THE BISHOP’S WIFE
1947, Park Circus, 109 min, USA, Dir: Henry Koster

When a bishop (David Niven) trying to build a cathedral prays for divine guidance, he gets it in the form of a charismatic angel named Dudley (Cary Grant). Focused on raising construction funds, the bishop neglects many things - including his wife (Loretta Young), to whom Dudley is eventually drawn. This delightful Christmastime comedy was nominated for five Academy Awards, winning one for Best Sound.


HARVEY
1950, Universal, 104 min, USA, Dir: Henry Koster

Easily the greatest movie ever made starring a 6-foot-3-inch invisible rabbit.
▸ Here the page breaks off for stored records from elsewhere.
-- ==== Sys2Proof/Laws/PerInstr.lean ====
section
/-!
SUPPORT. One lemma for each constructor of `Instr`: its encoding fits the word of 64 bits (04 R81 to R85).
-/
namespace Sys2Proof

/-! ### Bounds of the fields -/

theorem Guard.code_lt (g : Guard) : g.code < 16 := by unfold Guard.code; have := g.pred.isLt; split <;> omega
theorem b2n_lt (b : Bool) : b2n b < 2 := by cases b <;> decide
theorem b2n_false : b2n false = 0 := rfl
theorem b2n_true : b2n true = 1 := rfl
theorem QSel.none_code : QSel.none.code = 0 := rfl
theorem Reg.num_lt (r : Reg) : r.num < 256 := by cases r with | v n => exact n.isLt | g n => exact Nat.lt_trans n.isLt (by decide)
theorem Reg.dg_lt (r : Reg) : r.dg < 9 := by cases r <;> simp [Reg.dg, Reg.isG, b2n]
theorem tokNum_lt (t : Option Tok) : tokNum t < 16 := by cases t with | none => decide | some t => exact t.isLt
theorem IntTy.code_lt (x : IntTy) : x.code < 16 := by cases x <;> decide
theorem STy.code_lt (x : STy) : x.code < 16 := by cases x <;> decide
theorem BTy.code_lt (x : BTy) : x.code < 16 := by cases x <;> decide
theorem MadwTy.code_lt (x : MadwTy) : x.code < 16 := by cases x <;> decide
theorem SarTy.code_lt (x : SarTy) : x.code < 16 := by cases x <;> decide
theorem WTy.code_lt (x : WTy) : x.code < 16 := by cases x <;> decide
theorem FTy.code_lt (x : FTy) : x.code < 16 := by cases x <;> decide
theorem HTy.code_lt (x : HTy) : x.code < 16 := by cases x <;> decide
theorem X2Ty.code_lt (x : X2Ty) : x.code < 16 := by cases x <;> decide
theorem QTy.code_lt (x : QTy) : x.code < 16 := by cases x <;> decide
theorem Cond.code_lt (x : Cond) : x.code < 8 := by cases x <;> decide
theorem FCond.code_lt (x : FCond) : x.code < 8 := by cases x <;> decide
theorem RM.code_lt (x : RM) : x.code < 8 := by cases x <;> decide
theorem NFmt.code_lt (x : NFmt) : x.code < 16 := by cases x <;> decide
theorem ScaleFmt.code_lt (x : ScaleFmt) : x.code < 16 := by cases x <;> decide
theorem ShflMode.code_lt (x : ShflMode) : x.code < 4 := by cases x <;> decide
theorem Scope.code_lt (x : Scope) : x.code < 8 := by cases x <;> decide
theorem Sz.code_lt (x : Sz) : x.code < 8 := by cases x <;> decide
theorem LdcSz.code_lt (x : LdcSz) : x.code < 8 := by cases x <;> decide
theorem ASz.code_lt (x : ASz) : x.code < 4 := by cases x <;> decide
theorem FenceSem.code_lt (x : FenceSem) : x.code < 4 := by cases x <;> decide
theorem AOp.code_lt (x : AOp) : x.code < 16 := by cases x <;> decide
theorem LySel.code_lt (x : LySel) : x.code < 32 := by cases x <;> decide
theorem LyOp.code_lt (x : LyOp) : x.code < 32 := by cases x with | clear => decide | field s => exact s.code_lt
theorem TplSel.code_lt (x : TplSel) : x.code < 32 := by cases x <;> decide
theorem TplOp.code_lt (x : TplOp) : x.code < 32 := by cases x with | clear => decide | field s => exact s.code_lt
theorem TlbScope.code_lt (x : TlbScope) : x.code < 4 := by cases x <;> decide
theorem PrfLevel.code_lt (x : PrfLevel) : x.code < 2 := by cases x <;> decide
theorem QSel.code_lt (x : QSel) : x.code < 4 := by cases x <;> decide
theorem TileTy.code_lt (x : TileTy) : x.code < 4 := by cases x <;> decide
theorem Hint.code_lt (x : Hint) : x.code < 4 := by cases x <;> decide
theorem LdSem.sem_lt (x : LdSem) : x.sem < 4 := by cases x <;> simp [LdSem.sem]
theorem LdSem.scp_lt (x : LdSem) : x.scp < 8 := by cases x with | rlx => decide | acq s => exact s.code_lt
theorem StSem.sem_lt (x : StSem) : x.sem < 4 := by cases x <;> simp [StSem.sem]
theorem StSem.scp_lt (x : StSem) : x.scp < 8 := by cases x with | rlx => decide | rel s => exact s.code_lt
theorem AtSem.sem_lt (x : AtSem) : x.sem < 4 := by cases x <;> simp [AtSem.sem]
theorem AtSem.scp_lt (x : AtSem) : x.scp < 8 := by cases x with | rlx => decide | acq s => exact s.code_lt | rel s => exact s.code_lt | ar s => exact s.code_lt
theorem ASz.acpCode_lt (x : ASz) : x.acpCode < 8 := by cases x <;> decide
theorem PrfLevel.bits_lt (x : PrfLevel) : x.bits < 2 := by cases x <;> decide
theorem RedlOp.op_lt (x : RedlOp) : x.op < 8 := by rcases x with (t | t | t | t | t | t) <;> simp [RedlOp.op]
theorem RedlOp.ty_lt (x : RedlOp) : x.ty < 16 := by rcases x with (t | t | t | t | t | t) <;> cases t <;> decide
theorem MemOpnd.code_lt (m : MemOpnd) : m.code < 2 ^ 38 - 2 ^ 23 + 2 ^ 13 := by
  unfold MemOpnd.code; have := m.gb.isLt; have := m.vx.isLt; have := b2n_lt m.xe; have := m.off.isLt; omega
theorem AtOpnd.code_lt (m : AtOpnd) : m.code < 2 ^ 38 - 2 ^ 23 + 1 := by
  unfold AtOpnd.code; have := m.gb.isLt; have := m.vx.isLt; have := b2n_lt m.xe; omega
theorem Half.word_lt (h : Half) : h.word < 2 ^ 31 := by
  unfold Half.word; have := h.dst.isLt; rcases h with (⟨d, a⟩ | ⟨d, a⟩ | ⟨d, a⟩ | ⟨d, a⟩ | ⟨d, a⟩ | ⟨d, a⟩ | ⟨d, a⟩ | ⟨d, a⟩ | ⟨d, a⟩ | ⟨d, a⟩ | ⟨d, a⟩ | ⟨d, a⟩ | ⟨d, a⟩ | ⟨d, a⟩ | ⟨d, a⟩ | ⟨d, a⟩ | ⟨d, a⟩ | ⟨d, a⟩ | ⟨d, a⟩ | ⟨d, a⟩ | ⟨d, a⟩ | ⟨d, a⟩)
  all_goals (first | (have := a.isLt; simp only [Half.code]; omega))
theorem pWord_lt (g h : Half) : pWord g h < 2 ^ 64 := by unfold pWord; have := g.word_lt; have := h.word_lt; omega
theorem fWord_lt {op tk d a b c ty sub : Nat} (gd : Guard) {ag bg : Bool} (h1 : op < 256) (h2 : tk < 16) (h3 : d < 256) (h4 : a < 256) (h5 : b < 256)
    (h6 : c < 256) (h7 : ty < 16) (h8 : sub < 256) : fWord op gd tk d a b c ty ag bg sub < 2 ^ 64 := by
  unfold fWord; have := gd.code_lt; have := b2n_lt ag; have := b2n_lt bg; omega
theorem iWord_lt {op tk d a imm : Nat} (gd : Guard) (h1 : op < 256) (h2 : tk < 16) (h3 : d < 256) (h4 : a < 256) (h5 : imm < 2 ^ 30) :
    iWord op gd tk d a imm < 2 ^ 64 := by unfold iWord; have := gd.code_lt; omega
theorem eWord_lt {op tk e : Nat} (gd : Guard) (h1 : op < 256) (h2 : tk < 16) (h3 : e < 2 ^ 46) : eWord op gd tk e < 2 ^ 64 := by
  unfold eWord; have := gd.code_lt; omega

/-! ### One lemma for each constructor -/

namespace Laws.Width

/-- The encoding of an instruction word lies within 64 bits. -/
def Statement (i : Instr) : Prop := i.isWord = true → encode i < 2 ^ 64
Jimmy Stewart gives his own favorite performance as Elwood P. Dowd, a perfectly nice guy whose best pal nobody can see, leading his sister (Oscar winner Josephine Hull) to try to get him committed. Featuring Cecil Kellaway, Wallace Ford and, in his film debut, Jesse White. Based on Mary Chase’s play (in which Stewart previously starred), written to cheer up a neighbor whose son was killed in WWII. A warm, wonderful and truly ageless comedy!


FLOWER DRUM SONG
1961, IDP Films, 133 min, USA, Dir: Henry Koster

In this adaptation of Rodgers & Hammerstein’s Broadway musical, Mei Li (Miyoshi Umeki) arrives in San Francisco for an arranged marriage, but husband-to-be Sammy Fong (Jack Soo) is more interested in Linda Low (Nancy Kwan), a singer at his nightclub. While their parents feel bound by tradition, Mei Li and Sammy would prefer to follow their hearts - something that becomes easier to do when it turns out that another young man (James Shigeta) also is looking for a bride. Features choreography by Hermes Pan and such memorable songs as “I Enjoy Being a Girl.”